This dropdown menu displays all the subject areas that your search term is relevant to. You can check the box next to the relevant topic to further refine the search for your desired dataset.

 

More filters

Depending on the size of your screen, one or more filters can be seen. If your screen is small, you might only see the first filter, i.e., Formats, and the remaining would be grouped into the More filters overlay menu. To further refine very large numbers of results, click on “More filters” at the right-hand side of the bar.

This will open an overlay with additional filters including License types and Region, which you can use to further refine very large numbers of results. You can use the License types filter straight away. If you would like to filter your results by region, however, you need to set the set the slider to ON.

 

 

 

Region

With this filter, you can limit the search results to the spatial reference of the data contained within those offers. To do this, zoom in with “+” and “–” and move the map displayed with the cursor.
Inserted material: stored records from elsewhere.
-- ==== Sys2Proof/Tests/Slice0.lean ====
section
/-! SUPPORT. Tests whose expected values come from the spec (95_test_vectors.md, the examples of the command rules, or words
written out bit by bit from 30_encoding.md), and witnesses that the hypotheses of the statements can be met. -/

namespace Sys2Proof.Tests

open Sys2Proof.Machine

/-! ## Helpers -/

/-- A bank that is not faulted, with these slots and this stream. -/
def bank (slots : List Slot) (pending : List PortEvent := []) : State where
  slots := slots
  faulted := false
  fcode := 0x0
  pending := pending
  responses := []
  statusReads := []

/-- A bank that has recorded SLOT_NOT_LIVE (V24). -/
def faultedBank (slots : List Slot) (pending : List PortEvent := []) : State :=
  { bank slots pending with faulted := true, fcode := 0xA }

/-- The next state of an outcome. -/
def next (o : Result) : Option State :=
  match o with
  | .next s => some s
  | .fault _ => none
  | .refused _ => none

/-- The slots, the responses and STATUS after one step with this word offered first. -/
def after (s : State) (w : CommandWord) : Option (List Slot × List Response × DataWord) :=
  (next (step (offerFirst w s))).map fun t => (t.slots, t.responses, statusWord t)

/-- Four free slots: `NUM_INST = 4`, as the vectors assume. -/
def free4 : List Slot := [none, none, none, none]

/-! ## WellFormed refuses what has no encoding (one ill-formed term for each check) -/

theorem test_wellFormed_new : (Instr.new 16).wellFormed = false := by decide
theorem test_wellFormed_upd : (Instr.upd 16 0x00).wellFormed = false := by decide
theorem test_wellFormed_rejText : (Instr.rejText 16).wellFormed = false := by decide
theorem test_wellFormed_rejOther : (Instr.rejOther 16).wellFormed = false := by decide
theorem test_wellFormed_dig : (Instr.dig 16).wellFormed = false := by decide
theorem test_wellFormed_hex : (Instr.hex 16).wellFormed = false := by decide
theorem test_wellFormed_cpy_dest : (Instr.cpy 16 0).wellFormed = false := by decide
theorem test_wellFormed_cpy_source : (Instr.cpy 0 16).wellFormed = false := by decide
theorem test_wellFormed_rel : (Instr.rel 16).wellFormed = false := by decide
theorem test_wellFormed_attrDsz : (Instr.attrDsz 16).wellFormed = false := by decide
theorem test_wellFormed_attrBsz : (Instr.attrBsz 16).wellFormed = false := by decide
theorem test_wellFormed_accepts : (Instr.cpy 15 0).wellFormed = true ∧ (Instr.upd 15 0xFF).wellFormed = true := by
  decide

/-! ## Decoding: words written out from the patterns of R62 and R64 -/

theorem test_decode_new : decode 0b0001_1010_0000_0000 = .ok (.new 10) := by decide
theorem test_decode_upd : decode 0b0010_0101_1000_0001 = .ok (.upd 5 0x81) := by decide
theorem test_decode_rejText : decode 0b0011_0110_0000_0001 = .ok (.rejText 6) := by decide
theorem test_decode_rejOther : decode 0b0011_1001_0000_0010 = .ok (.rejOther 9) := by decide
theorem test_decode_dig : decode 0b0100_0011_0000_0000 = .ok (.dig 3) := by decide
theorem test_decode_hex : decode 0b0101_1100_0000_0000 = .ok (.hex 12) := by decide
theorem test_decode_cpy : decode 0b0110_0001_1000_0000 = .ok (.cpy 1 8) := by decide
theorem test_decode_rel : decode 0b0111_1111_0000_0000 = .ok (.rel 15) := by decide
theorem test_decode_attrDsz : decode 0b1000_0010_0000_0000 = .ok (.attrDsz 2) := by decide
theorem test_decode_attrBsz : decode 0b1000_0100_0000_0001 = .ok (.attrBsz 4) := by decide

/-- V22: words that decode. -/
theorem test_decode_V22 : decode 0x2000 = .ok (.upd 0 0x00) ∧ decode 0x20FF = .ok (.upd 0 0xFF) ∧
    decode 0x6F00 = .ok (.cpy 15 0) ∧ decode 0x8F01 = .ok (.attrBsz 15) := by decide

/-- V22: words that raise ILLEGAL_COMMAND, by the name of what is wrong. -/
theorem test_decode_illegal_V22 :
    decode 0x0000 = .error .reservedOpcode ∧ decode 0xFFFF = .error .reservedOpcode ∧
    decode 0x9000 = .error .reservedOpcode ∧ decode 0x1001 = .error .reservedField ∧
    decode 0x6101 = .error .reservedField ∧ decode 0x3000 = .error .reservedField ∧
    decode 0x3003 = .error .reservedField ∧ decode 0x8002 = .error .reservedField := by decide

/-- R70's table: `REJ.OTHER sA` is `0x3A02` and `CPY sD, sS` is `0x6000 + (D<<8) + (S<<4)`. -/
theorem test_encode_R70 : encode (.rejOther 7) = 0x3702 ∧ encode (.cpy 14 3) = 0x6E30 ∧
    encode (.upd 10 0x61) = 0x2A61 := by decide

/-- The host's reading of a table row: the row's fixed bits with every operand bit zero. -/
theorem test_decodeTableWord : decodeTableWord 16 0x6000 = some (.cpy 0 0) ∧ decodeTableWord 16 0x0000 = none := by
  decide

/-- The offered word is the next command, from reset. -/
theorem test_withFetchWord :
    (next (step (State.reset.withFetchWord 16 0x1000))).map State.slots = some [some 0x00, none, none, none] := by
  decide

/-! ## The reducer (V2, V5, V11 to V13, V27) -/

theorem test_reduce_V12 : reduce 0x00 0x61 = 0x20 ∧ reduce 0x20 0x62 = 0xC9 ∧ reduce 0xC9 0x63 = 0x5F := by decide

/-- V11: the eight steps for 'a'. -/
theorem test_shiftSteps_V11 : [1, 2, 3, 4, 5, 6, 7, 8].map (fun n => shiftSteps n (0x61 : Byte))
    = [0xC2, 0x83, 0x01, 0x02, 0x04, 0x08, 0x10, 0x20] := by decide

theorem test_reduce_V13 : reduce 0xFF 0x00 = 0xF3 ∧ reduce 0x00 0xFF = 0xF3 ∧ reduce 0x5F 0x5F = 0x00 ∧
    reduce 0x12 0x34 = 0xF2 := by decide

/-- V27: "123456789", "hello" and [FF, FF]. -/
theorem test_crc_V27 : crc [0x31, 0x32, 0x33, 0x34, 0x35, 0x36, 0x37, 0x38, 0x39] = 0xF4 ∧
    crc [0x68, 0x65, 0x6C, 0x6C, 0x6F] = 0x92 ∧ crc [0xFF, 0xFF] = 0x24 := by decide +kernel

/-- Spot values of R82's table. -/
theorem test_tableReduce_spots : tableReduce 0x00 0xFF = some 0xF3 ∧ tableReduce 0x00 0x61 = some 0x20 ∧
    tableReduce 0x00 0x31 = some 0x97 ∧ tableReduce 0x12 0x34 = some 0xF2 := by decide

/-! ## Commands, one step each -/

/-- V1. -/
theorem test_new_V1 : after (bank free4) 0x1000 = some ([some 0x00, none, none, none], [.ok], 0x3000) := by decide
/-- V23: a live slot. -/
theorem test_new_busy_V23 :
    after (bank [some 0x00, none, none, none]) 0x1000 = some ([some 0x00, none, none, none], [.err 0x0B], 0x30B1) := by
  decide
/-- V2, second byte. -/
theorem test_upd_V2 :
    after (bank [some 0x20, none, none, none]) 0x2062 = some ([some 0xC9, none, none, none], [.ok], 0x3000) := by decide
/-- V23. -/
theorem test_upd_free_V23 : after (bank free4) 0x2061 = some (free4, [.err 0x0A], 0x30A1) := by decide
/-- V17. -/
theorem test_rejText_V17 :
    after (bank [some 0x97, none, none, none]) 0x3001 = some ([some 0x97, none, none, none], [.err 0x01], 0x3000) := by
  decide
/-- V23: the range comes before anything else. -/
theorem test_rejText_range_V23 : after (bank free4) 0x3501 = some (free4, [.err 0x09], 0x3091) := by decide
/-- V18. -/
theorem test_rejOther_V18 :
    after (bank [some 0x20, none, none, none]) 0x3002 = some ([some 0x20, none, none, none], [.err 0x02], 0x3000) := by
  decide
/-- V3. -/
theorem test_dig_V3 :
    after (bank [some 0x5F, none, none, none]) 0x4000 = some ([some 0x5F, none, none, none], [.data 0x005F], 0x3000) := by
  decide
/-- V24. -/
theorem test_dig_free_V24 : after (bank free4) 0x4100 = some (free4, [.err 0x0A], 0x30A1) := by decide
/-- V21. -/
theorem test_hexData_V21 : [0x00, 0x07, 0x0A, 0x5F, 0xA1, 0xC0, 0xF3, 0xFF].map hexData
    = [0x3030, 0x3037, 0x3061, 0x3566, 0x6131, 0x6330, 0x6633, 0x6666] := by decide
/-- V4. -/
theorem test_hex_V4 :
    after (bank [some 0x5F, none, none, none]) 0x5000 = some ([some 0x5F, none, none, none], [.data 0x3566], 0x3000) := by
  decide
/-- V8. -/
theorem test_cpy_V8 :
    after (bank [some 0x20, none, none, none]) 0x6100 = some ([some 0x20, some 0x20, none, none], [.ok], 0x3000) := by
  decide
/-- V23: COPY_SAME_SLOT before SLOT_NOT_LIVE and before SLOT_BUSY; a source out of range. -/
theorem test_cpy_faults_V23 :
    after (bank free4) 0x6330 = some (free4, [.err 0x0C], 0x30C1) ∧
    after (bank [none, none, none, some 0x00]) 0x6330
      = some ([none, none, none, some 0x00], [.err 0x0C], 0x30C1) ∧
    after (bank [some 0x00, none, none, none]) 0x6150
      = some ([some 0x00, none, none, none], [.err 0x09], 0x3091) := by decide
/-- V24. -/
theorem test_rel_V24 : after (bank [none, some 0x00, none, none]) 0x7100 = some (free4, [.ok], 0x3000) := by decide
/-- V23. -/
theorem test_rel_free_V23 : after (bank free4) 0x7000 = some (free4, [.err 0x0A], 0x30A1) := by decide
/-- V20. -/
theorem test_attrDsz_V20 :
    after (bank [none, some 0x00, none, none]) 0x8100 = some ([none, some 0x00, none, none], [.data 0x0001], 0x3000) := by
  decide
/-- V20. -/
theorem test_attrBsz_V20 :
    after (bank [none, some 0x00, none, none]) 0x8101 = some ([none, some 0x00, none, none], [.data 0x0001], 0x3000) := by
  decide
For example, if you zoom in on Germany it would only display offers that are tagged with a city within that spatial reference.

Confirm the selection by clicking the Apply filter button. Click on Cancel at the bottom of the overlay to reject the settings. The overlay closes and you are returned to the page with the (if applicable, filtered) offers.

 

Sort the results

You can sort the results list by Relevant, Latest, or Popular by clicking on the corresponding links.

 

Removing and changing filters

Click on the “X” next to a filter to remove it so offers without this restriction are once again displayed in your results list.

 

 

You can remove all other filters by clicking on the “X” next to “More filters”. To change just a few of the additional filters, click on “More filters”. The overlay will open again. Here you can adapt or completely remove all other filters and “Apply” your changes.

 

5.2 Data offers – individual view

The detailed view of an offer contains the familiar summary at the top:

  • Title
  • Provider
  • Open data or commercial
  • Date of Creation
  • Date of Update
  • Data Formats (csv, geoJSON, JSON, xml, zip, pdf etc.,)
  • License type (cc-by, iodl, opendata, opengov, national etc.,)
  • Terms (free or price tag)

Using the tab navigation, you can find more detailed information on the data offer:

 

  • Description

This is where you will find detailed sections such as Offer description, Keywords, Subject area, Impressions, Examples of application, and images.

 

 

  • Preview/sample data

If the data provider supplies sample data, you can switch between different display options here:

    • Table
    • Map
    • Diagram
    • Raw data

 

The Map tab will be made available if the dataset contains information about the Latitude and Longitude.

  • Specifics

Here you will find (if supplied by the data provider)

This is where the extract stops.